-- ==== Sys2Proof/Machine/Fabric.lean ====
section
/-! DEFINITION. The fabric (R216 to R221, R231, R243): ports, paths, flits, tag groups, poison, declarations of unreachable devices, the
correction of fabric time; and inter-pod datagrams (R233, R416). -/
namespace Sys2Proof.Machine

/-! ### Ports (R216, R218, R220) -/

/-- The position of the device at the other end of a port (R216). -/
def portPeer (pos port : Nat) : Nat :=
  let row := pos / 32
  let col := pos % 32
  if port < 31 then row * 32 + (if port < col then port else port + 1)
  else
    let q := port - 31
    (if q < row then q else q + 1) * 32 + col

/-- The port of the first hop of the fixed path to a device: the row port to its column, then the column port (R217). -/
def portTo (pos dst : Nat) : Nat :=
  let row := pos / 32
  let col := pos % 32
  if dst % 32 ≠ col then (if dst % 32 < col then dst % 32 else dst % 32 - 1)
  else 31 + (if dst / 32 < row then dst / 32 else dst / 32 - 1)

/-- The port through which traffic to a device leaves (R217, R218). -/
def State.routeTo (s : State) (dst : Nat) : Nat := (look s.routes dst).getD (portTo s.pos dst)

/-- The lowest-numbered port that is up, one port apart. -/
def State.upPort (s : State) (but : Nat) : Option Nat :=
  (List.range 62).find? (fun p => decide (p ≠ but ∧ (s.linkAt p).state = .up))

/-- The port by which a flit of a class leaves for a device: one of class 0 or 2 on the fixed path, or on the path that took its place
(R217, R218); one of class 1 or 3 there too while that port is up, and by the lowest-numbered port that is up else (log 98). -/
def State.portOf (s : State) (cls dst : Nat) : Nat :=
  let p := s.routeTo dst
  if cls % 2 = 0 ∨ (s.linkAt p).state = .up then p else (s.upPort p).getD p

/-- A flit of class 0 or 2 for a device: its path is fixed. -/
def fixedTo (dst : Nat) (f : Flit) : Bool := decide (f.dst / 4096 = dst ∧ f.cls % 2 = 0)

/-- A flit for a device that went out on a link has not been accepted at the other end yet. -/
def Link.owes (x : Link) (dst : Nat) : Bool := (x.replay.flatMap (·.2) ++ x.partialGroup).any (fixedTo dst)

/-- The traffic of class 0 and 2 to a device takes another port, with the flits that still wait. -/
def State.moveRoute (s : State) (dst port : Nat) : State :=
  let old := s.routeTo dst
  let x := s.linkAt old
  let s := s.setLink old { x with waiting := x.waiting.filter (fun f => !fixedTo dst f) }
  let y := s.linkAt port
  { s.setLink port { y with waiting := y.waiting ++ x.waiting.filter (fixedTo dst) } with
    routes := if port = portTo s.pos dst then drop s.routes dst else put s.routes dst port
    moves := drop s.moves dst }

/-- R218: traffic moves once every flit already sent on its old path has been accepted. -/
def State.moveRoutes (s : State) : State :=
  s.moves.foldl (fun t m => if (t.linkAt (t.routeTo m.1)).owes m.1 then t else t.moveRoute m.1 m.2) s

/-- The port by which the traffic to a device leaves, or is about to leave. -/
def State.boundFor (s : State) (dst : Nat) : Nat := (look s.moves dst).getD (s.routeTo dst)

/-- The traffic to some devices is to leave by a port. -/
def State.moveAll (s : State) (dsts : List Nat) (port : Nat) : State :=
  ({ s with moves := dsts.foldl (fun m d => put m d port) s.moves } : State).moveRoutes

/-- A port is lost: the traffic of the devices whose path begins there is to move to the lowest-numbered port that is up, whose peer
begins a detour that R217 allows for class 3. Which of them is left open (log 98). -/
def State.reroute (s : State) (port : Nat) : State :=
  match s.upPort port with
  | none => s
  | some p => s.moveAll ((List.range 1024).filter (fun d => decide (d ≠ s.pos ∧ s.boundFor d = port))) p

/-- R218: the second link of the fixed path to a device is down. The traffic to that device is to move to another port. -/
def State.secondDown (s : State) (dst : Nat) : State :=
  if 1024 ≤ dst ∨ dst = s.pos then s
  else match s.upPort (s.boundFor dst) with
    | none => s
    | some p => s.moveAll [dst] p

/-- A link runs in skid mode only when the policy of every tenant bound on either device selects it (R220); with no
tenant bound here it runs in containment mode. -/
def State.skid (s : State) (port : Nat) : Bool :=
  let bound := s.contexts.filter (fun p => decide (p.2.state = .bound ∨ p.2.state = .running ∨ p.2.state = .paused))
  !bound.isEmpty && bound.all (fun p => p.2.policy.flags.getLsbD 2) && Config.peerSkid port

/-- R216: the port retrains on its fifth lane; one that has lost two is down. -/
def execLaneFailure (port : Nat) (s : State) : Host.Outcome State Fault Refusal :=
  let x := s.linkAt port
  if 62 ≤ port then .next s
  else
    let t := s.setLink port { x with lanesLost := x.lanesLost + 1, state := if 1 ≤ x.lanesLost then .down else .fenced }
    .next (if 1 ≤ x.lanesLost then t.reroute port else t)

──────────────────────────────

- _WORK ORDER_: Your reply should consist of the records, copied exactly.

- _OUTPUT FOR THIS EXERCISE_:
-- ==== Sys2Proof/Machine/Fabric.lean ====
section
/-! DEFINITION. The fabric (R216 to R221, R231, R243): ports, paths, flits, tag groups, poison, declarations of unreachable devices, the
correction of fabric time; and inter-pod datagrams (R233, R416). -/
namespace Sys2Proof.Machine

/-! ### Ports (R216, R218, R220) -/

/-- The position of the device at the other end of a port (R216). -/
def portPeer (pos port : Nat) : Nat :=
  let row := pos / 32
  let col := pos % 32
  if port < 31 then row * 32 + (if port < col then port else port + 1)
  else
    let q := port - 31
    (if q < row then q else q + 1) * 32 + col

/-- The port of the first hop of the fixed path to a device: the row port to its column, then the column port (R217). -/
def portTo (pos dst : Nat) : Nat :=
  let row := pos / 32
  let col := pos % 32
  if dst % 32 ≠ col then (if dst % 32 < col then dst % 32 else dst % 32 - 1)
  else 31 + (if dst / 32 < row then dst / 32 else dst / 32 - 1)

/-- The port through which traffic to a device leaves (R217, R218). -/
def State.routeTo (s : State) (dst : Nat) : Nat := (look s.routes dst).getD (portTo s.pos dst)

/-- The lowest-numbered port that is up, one port apart. -/
def State.upPort (s : State) (but : Nat) : Option Nat :=
  (List.range 62).find? (fun p => decide (p ≠ but ∧ (s.linkAt p).state = .up))

/-- The port by which a flit of a class leaves for a device: one of class 0 or 2 on the fixed path, or on the path that took its place
(R217, R218); one of class 1 or 3 there too while that port is up, and by the lowest-numbered port that is up else (log 98). -/
def State.portOf (s : State) (cls dst : Nat) : Nat :=
  let p := s.routeTo dst
  if cls % 2 = 0 ∨ (s.linkAt p).state = .up then p else (s.upPort p).getD p

/-- A flit of class 0 or 2 for a device: its path is fixed. -/
def fixedTo (dst : Nat) (f : Flit) : Bool := decide (f.dst / 4096 = dst ∧ f.cls % 2 = 0)

/-- A flit for a device that went out on a link has not been accepted at the other end yet. -/
def Link.owes (x : Link) (dst : Nat) : Bool := (x.replay.flatMap (·.2) ++ x.partialGroup).any (fixedTo dst)

/-- The traffic of class 0 and 2 to a device takes another port, with the flits that still wait. -/
def State.moveRoute (s : State) (dst port : Nat) : State :=
  let old := s.routeTo dst
  let x := s.linkAt old
  let s := s.setLink old { x with waiting := x.waiting.filter (fun f => !fixedTo dst f) }
  let y := s.linkAt port
  { s.setLink port { y with waiting := y.waiting ++ x.waiting.filter (fixedTo dst) } with
    routes := if port = portTo s.pos dst then drop s.routes dst else put s.routes dst port
    moves := drop s.moves dst }

/-- R218: traffic moves once every flit already sent on its old path has been accepted. -/
def State.moveRoutes (s : State) : State :=
  s.moves.foldl (fun t m => if (t.linkAt (t.routeTo m.1)).owes m.1 then t else t.moveRoute m.1 m.2) s

/-- The port by which the traffic to a device leaves, or is about to leave. -/
def State.boundFor (s : State) (dst : Nat) : Nat := (look s.moves dst).getD (s.routeTo dst)

/-- The traffic to some devices is to leave by a port. -/
def State.moveAll (s : State) (dsts : List Nat) (port : Nat) : State :=
  ({ s with moves := dsts.foldl (fun m d => put m d port) s.moves } : State).moveRoutes

/-- A port is lost: the traffic of the devices whose path begins there is to move to the lowest-numbered port that is up, whose peer
begins a detour that R217 allows for class 3. Which of them is left open (log 98). -/
def State.reroute (s : State) (port : Nat) : State :=
  match s.upPort port with
  | none => s
  | some p => s.moveAll ((List.range 1024).filter (fun d => decide (d ≠ s.pos ∧ s.boundFor d = port))) p

/-- R218: the second link of the fixed path to a device is down. The traffic to that device is to move to another port. -/
def State.secondDown (s : State) (dst : Nat) : State :=
  if 1024 ≤ dst ∨ dst = s.pos then s
  else match s.upPort (s.boundFor dst) with
    | none => s
    | some p => s.moveAll [dst] p

/-- A link runs in skid mode only when the policy of every tenant bound on either device selects it (R220); with no
tenant bound here it runs in containment mode. -/
def State.skid (s : State) (port : Nat) : Bool :=
  let bound := s.contexts.filter (fun p => decide (p.2.state = .bound ∨ p.2.state = .running ∨ p.2.state = .paused))
  !bound.isEmpty && bound.all (fun p => p.2.policy.flags.getLsbD 2) && Config.peerSkid port

/-- R216: the port retrains on its fifth lane; one that has lost two is down. -/
def execLaneFailure (port : Nat) (s : State) : Host.Outcome State Fault Refusal :=
  let x := s.linkAt port
  if 62 ≤ port then .next s
  else
    let t := s.setLink port { x with lanesLost := x.lanesLost + 1, state := if 1 ≤ x.lanesLost then .down else .fenced }
    .next (if 1 ≤ x.lanesLost then t.reroute port else t)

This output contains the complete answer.